WHAT TO DO:
Locate the line that contains "head sink registers" in the entries below, then repeat it and every following line through the line that contains "PACE_LOW_TOTAL | PACE_UNDER_TOTAL", exactly, and no others.

SOURCE DATA:
-- ==== Sys2Proof/Tests/Slice0.lean ====
section
/-!
SUPPORT. Small checks: ill-formed terms that are refused, words written out from the spec's field layouts, and for
each statement states and operands that meet its hypotheses. Words and results are worked out from the spec by
hand.
-/
namespace Sys2Proof.Machine

set_option Elab.async false

/-! ## Ill-formed terms -/

theorem test_mtsr_of_a_read_only_register : Instr.wellFormed (.mtsr .cause 1) = false := by decide
theorem test_chk_past_the_file : Instr.wellFormed (.chk .p 7 0 1) = false := by decide
theorem test_chk_to_the_last_register : Instr.wellFormed (.chk .p 6 0 1) = true := by decide
theorem test_vcvt_to_tf32 : Instr.wellFormed (.vcvt (.det .rne) false 0 (.r 0) .fp32 .tf32 .all) = false := by decide
theorem test_vcvt_to_e8m0 : Instr.wellFormed (.vcvt (.det .rne) false 0 (.r 0) .fp32 .e8m0 .all) = false := by decide
theorem test_vcvt_e8m0_to_bf16 : Instr.wellFormed (.vcvt (.det .rne) false 0 (.r 0) .e8m0 .bf16 .all) = false := by
  decide
theorem test_vqnt_to_fp32 : Instr.wellFormed (.vqnt .rne false 0 (.r 0) 0 .fp32 .all) = false := by decide
theorem test_vqnt_to_tf32 : Instr.wellFormed (.vqnt .rne false 0 (.r 0) 0 .tf32 .all) = false := by decide
theorem test_vdqnt_mx_of_int8 : Instr.wellFormed (.vdqnt .rne true 0 (.r 0) 0 .int8 .all) = false := by decide
theorem test_vdqnt_of_fp32 : Instr.wellFormed (.vdqnt .rne false 0 (.r 0) 0 .fp32 .all) = false := by decide
theorem test_vrsum_rounding_of_integers : Instr.wellFormed (.vrsum .rz true 7 0 (.r 0) .all) = false := by decide
theorem test_vscan_rounding_of_integers : Instr.wellFormed (.vscan .ru false true 7 0 (.r 0) .all) = false := by decide
theorem test_vrmax_unsigned_floats : Instr.wellFormed (.vrmax false true false false 7 0 (.r 0) .all) = false := by
  decide
theorem test_vrmin_nan_of_integers : Instr.wellFormed (.vrmin false false true true 7 0 (.r 0) .all) = false := by
  decide
theorem test_vcmp48_of_e3m2 : Instr.wellFormed (.vcmp48 .mask 0 (.r 0) .e3m2 .all) = false := by decide
theorem test_mma_of_mixed_kinds : Instr.wellFormed (.mma false 0 1 .int8 .bf16) = false := by decide
theorem test_mma_mx_of_e4m3 : Instr.wellFormed (.mma true 0 1 .e4m3 .e4m3) = false := by decide
theorem test_mmas_of_bf16 : Instr.wellFormed (.mmas 0 1 .bf16 .e4m3) = false := by decide
theorem test_acpy_to_tf32 : Instr.wellFormed (.acpy .rne false false 0 (.r 0) .tf32) = false := by decide
theorem test_ald_of_int8 : Instr.wellFormed (.ald 0 (.r 0) .int8) = false := by decide
theorem test_atadd_unsigned : Instr.wellFormed (.atadd ⟨false, false, false, .u, 1, .r 2, 3⟩) = false := by decide
theorem test_atmin_fp32_of_8_bytes : Instr.wellFormed (.atmin ⟨false, false, false, .f, 1, .r 2, 3⟩) = false := by
  decide
theorem test_atxch_fp32 : Instr.wellFormed (.atxch ⟨false, false, true, .f, 1, .r 2, 3⟩) = false := by decide

/-! ## Words of the tables (R72, R73, R82) -/

/-- What a slot's word is read as. -/
def readAs (p : Pos) (w : Word) (h : Hdr) : Option Instr := (decodeSlot p w h).toOption

/-- The detail with which a slot's word is refused. -/
def refusedWith (p : Pos) (w : Word) (h : Hdr) : Option (BitVec 8) :=
  match decodeSlot p w h with
  | .error e => some e
  | .ok _ => none
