-- ==== Sys2Proof/Machine/RegMap.lean ====
section
/-!
DEFINITION. The register map: one constructor of `RegId` per register (array) of the
manual, its BAR0 offset, array strides, commit class (R15), access masks (R14) and Cold
values (R16), and one `Fld` per named field. Per-head registers drop the `HDn_` prefix; the
head sink registers are `SINK_*` and the audio sinks `ASINK_STAT`, `SINK_LIM`, `SINK_SIL`.
-/

set_option Elab.async false  -- the joined text is large: no thread per declaration

namespace Sys2Proof.Machine

/-- The registers of the manual, an array counted once. -/
inductive RegId where
  | GLB_ID | GLB_PART | GLB_CAP0 | GLB_CAP1 | GLB_UNIT_PRESENT | GLB_CAP2 | GLB_MODE | GLB_FB_CTL
  | GLB_CLK_STATUS | GLB_RESET | GLB_RESET_CAUSE | GLB_STRAPS | GLB_TEMP | GLB_TRUMP_KEY_LO
  | GLB_TRUMP_KEY_HI | GLB_TRUMP_SESSION | HIF_CTL | HIF_STATUS | HIF_FN_CTL | HIF_FN_TYPES
  | HIF_FN_SLOTS | HIF_FN_LAT | HIF_FN_TARN | HIF_FN_DRAM | HIF_PMAP_RANGE | HIF_PMAP_MASK
  | HIF_RING_SQ_LO | HIF_RING_SQ_HI | HIF_RING_CQ_LO | HIF_RING_CQ_HI | HIF_RING_DB_LO
  | HIF_RING_DB_HI | HIF_RING_CTL | HIF_RING_STATUS | TRK_STATUS | TRK_MISSED | TRK_FN_OPEN
  | TRK_HD_CTL | TRK_HD_LAST_ID | TRK_HD_LAST_INFO | TRK_HD_LATE | MEM_POOL | MEM_POOL_STATUS
  | MEM_STAGE_CLASH | MEM_ECC | MEM_FEN_ERR | MEM_FN_POOL | MEM_TRUMP_HD | MEM_AP_CTL | HEAD_CTL
  | HEAD_STAT | FRAME | BEAM_COMP | BEAM_SCAN | TS_H | TS_HSYNC | TS_V | TS_VSYNC | TS_CLK
  | TS_LINK | PAL_BASE | PLANE_STAT | PL_CTL | PL_SCROLL_X | PL_SCROLL_Y | PL_CSCROLL | PL_MAP
  | PL_MAPDIM | PL_PAT | PL_PALX | PL_SURF_LO | PL_SURF_HI | PL_SURF_DIM | PL_SURF_PITCH | AFF_A
  | AFF_B | AFF_C | AFF_D | AFF_OX_HI | AFF_OX_LO | AFF_OY_HI | AFF_OY_LO | OBJ_CTL | OBJ_DECK
  | OBJ_COUNT | OBJ_OFS | OBJ_STAT | OBJ_OVF_TOTAL | OBJ_OVF_FIRST | OBJ_OVF_PREV | OBJ_DEMAND
  | MELD_CTL | MELD_BG | MELD_CONST | MELD_KEY0 | MELD_KMASK0 | MELD_KEY1 | MELD_KMASK1
  | MELD_FSHED | MELD_STAT | MELD_STEP | WIN_X | WIN_Y | TRUMP_CTL | TRUMP_SRC | TRUMP_POS
  | TRUMP_SIG | TRUMP_SIG_LAST | TRUMP_MISMATCH | TRUMP_FB_BG | TRUMP_CMD | TRUMP_STAT | SINK_CTL
  | SINK_RING | SINK_WB_LO | SINK_WB_HI | SINK_WB_CFG | SINK_WB_HOLD | SINK_WB_STATUS | SINK_STAT
  | PACE_CTL | PACE_STAT | PACE_LATE | PACE_SHED_TOTAL | PACE_LOW_TOTAL | PACE_UNDER_TOTAL
  | PACE_SLIP_TOTAL | PACE_UNDER_FIRST | PACE_PREV | DMG_CTL | DMG_X | DMG_Y | DMG_ADD | DMG_STAT
  | DMG_RECT_X | DMG_RECT_Y | DP_CTL | DP_STAT | DP_ERR | DP_AUX_CMD | DP_AUX_STAT | DP_AUX_DATA
  | DP_AUD | SEQ_CTL | SEQ_CMD | SEQ_STAT | SEQ_TAG | SEQ_WIN | SEQ_IRQ | SEQ_RAISE | SEQ_LATE
  | SEQ_SKIP | SEQ_DROP | SEQ_G | BLT_STATUS | BLT_RACE_LATE | BLT_CTL | BLT_STAT | BLT_IRQ
  | BLT_WM0 | BLT_WM1 | BLT_WM2 | SLU_STATUS | SLU_STAGE | SLU_FENCED | SLU_CTL | SLU_STAT
  | SLU_REMAIN | SLU_FAIL_LO | SLU_FAIL_HI | AUD_STAT | AUD_RAMP_SET | AUD_RAMP_VAL | AUD_DOM_CTL
  | AUD_DOM_STAT | AUD_DOM_UNDER | AUD_DOM_DLY | AUD_COEF_SET | AUD_COEF_VAL | AUD_RAMP
  | VOICE_WAVE | VOICE_PITCH | VOICE_ENV_AD | VOICE_ENV_SR | VOICE_VOL | VOICE_STAT | PLAY_CTL
  | PLAY_RATE | PLAY_STAT | SINK_LIM | SINK_SIL | ASINK_STAT | CAP_CTL | CAP_BASE_LO
  | CAP_BASE_HI | CAP_REC_LO | CAP_REC_HI | BR_CTL | BR_STAT | TDM_CTL | HS_CTL | HS_STAT
  | HS_IRQ | CWY_CTL | CWY_ID | CWY_STAT | CWY_WALL_CTL | CWY_WALL_FRAME | CWY_BENCH_FRAME
  | CWY_TREE | CWY_MAX_PATH | CWY_DEFERS | CWY_LATE | CWY_REJOIN | CWY_SETID_PATH | CWY_SETID
  | CWY_WALL_SEQ | CWY_BENCH_NEXT | CWY_PORT_CTL | CWY_PORT_STAT | CWY_PORT_LAT | CWY_PORT_ERR
  | CWY_VIEW_CTL | CWY_VIEW_XY | CWY_VIEW_DECK | CWY_BENCH_HD | CWY_BENCH_SIG | CWY_BENCH_REC0
  | CWY_BENCH_REC1 | PWR_CTL | PWR_IDLE | PWR_STAT | PWR_WAKE | PWR_TOL | PWR_DOZES
  | PWR_SLUMBERS | PWR_ABORTS | JOURNAL_STATUS | JOURNAL_SEQ | JOURNAL_ABORT_SEQ | JOURNAL_FAIL
  | JOURNAL_EARLY | JOURNAL_RANGE_LO | JOURNAL_RANGE_HI | TMR_CTL | TMR_IN | TMR_COUNT | TMR_TOP
  | TMR_CMP | TMR_CAP | TMR_STAT | TMR_IRQ | TMR_START | TMR_STOP | TMR_RESET | GPIO_PIN
  | GPIO_IN | GPIO_OUT | GPIO_OUT_SET | GPIO_OUT_CLR | GPIO_STAT | GPIO_PM_STAT | GPIO_IRQ
  | GPIO_PM_MASK | GPIO_PM_VALUE | GPIO_PM_CTL | PMC_START | PMC_STOP | PMC_OVF | PMC_USER_EN
  | PMC_IRQ | PMC_CFG | PMC_FILT | PMC_ALO | PMC_AHI | PMC_LO | PMC_HI | DBG_FRZ_CTL
  | DBG_FRZ_STAT | DBG_FRZ_ENTRY | DBG_FRZ_DROPS | DBG_FRZ_DROP_FIRST | DBG_RD_ADDR | DBG_RD_DATA
  | DBG_FLT_NEXT | DBG_FLT_LOST | DBG_FLT_PRIOR | DBG_FLT_PEND | DBG_FLT_MASK | DBG_FLT_IRQ
  | VLG_QUARANTINE_COUNT | VLG_BASE_LO | VLG_BASE_HI | VLG_FN_CTL | VLG_TOTAL | VLG_SEQ
  | VLG_DROP
  deriving DecidableEq, Repr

FINISHED TASK:
head sink registers are `SINK_*` and the audio sinks `ASINK_STAT`, `SINK_LIM`, `SINK_SIL`.
-/

set_option Elab.async false  -- the joined text is large: no thread per declaration

namespace Sys2Proof.Machine

/-- The registers of the manual, an array counted once. -/
inductive RegId where
  | GLB_ID | GLB_PART | GLB_CAP0 | GLB_CAP1 | GLB_UNIT_PRESENT | GLB_CAP2 | GLB_MODE | GLB_FB_CTL
  | GLB_CLK_STATUS | GLB_RESET | GLB_RESET_CAUSE | GLB_STRAPS | GLB_TEMP | GLB_TRUMP_KEY_LO
  | GLB_TRUMP_KEY_HI | GLB_TRUMP_SESSION | HIF_CTL | HIF_STATUS | HIF_FN_CTL | HIF_FN_TYPES
  | HIF_FN_SLOTS | HIF_FN_LAT | HIF_FN_TARN | HIF_FN_DRAM | HIF_PMAP_RANGE | HIF_PMAP_MASK
  | HIF_RING_SQ_LO | HIF_RING_SQ_HI | HIF_RING_CQ_LO | HIF_RING_CQ_HI | HIF_RING_DB_LO
  | HIF_RING_DB_HI | HIF_RING_CTL | HIF_RING_STATUS | TRK_STATUS | TRK_MISSED | TRK_FN_OPEN
  | TRK_HD_CTL | TRK_HD_LAST_ID | TRK_HD_LAST_INFO | TRK_HD_LATE | MEM_POOL | MEM_POOL_STATUS
  | MEM_STAGE_CLASH | MEM_ECC | MEM_FEN_ERR | MEM_FN_POOL | MEM_TRUMP_HD | MEM_AP_CTL | HEAD_CTL
  | HEAD_STAT | FRAME | BEAM_COMP | BEAM_SCAN | TS_H | TS_HSYNC | TS_V | TS_VSYNC | TS_CLK
  | TS_LINK | PAL_BASE | PLANE_STAT | PL_CTL | PL_SCROLL_X | PL_SCROLL_Y | PL_CSCROLL | PL_MAP
  | PL_MAPDIM | PL_PAT | PL_PALX | PL_SURF_LO | PL_SURF_HI | PL_SURF_DIM | PL_SURF_PITCH | AFF_A
  | AFF_B | AFF_C | AFF_D | AFF_OX_HI | AFF_OX_LO | AFF_OY_HI | AFF_OY_LO | OBJ_CTL | OBJ_DECK
  | OBJ_COUNT | OBJ_OFS | OBJ_STAT | OBJ_OVF_TOTAL | OBJ_OVF_FIRST | OBJ_OVF_PREV | OBJ_DEMAND
  | MELD_CTL | MELD_BG | MELD_CONST | MELD_KEY0 | MELD_KMASK0 | MELD_KEY1 | MELD_KMASK1
  | MELD_FSHED | MELD_STAT | MELD_STEP | WIN_X | WIN_Y | TRUMP_CTL | TRUMP_SRC | TRUMP_POS
  | TRUMP_SIG | TRUMP_SIG_LAST | TRUMP_MISMATCH | TRUMP_FB_BG | TRUMP_CMD | TRUMP_STAT | SINK_CTL
  | SINK_RING | SINK_WB_LO | SINK_WB_HI | SINK_WB_CFG | SINK_WB_HOLD | SINK_WB_STATUS | SINK_STAT
  | PACE_CTL | PACE_STAT | PACE_LATE | PACE_SHED_TOTAL | PACE_LOW_TOTAL | PACE_UNDER_TOTAL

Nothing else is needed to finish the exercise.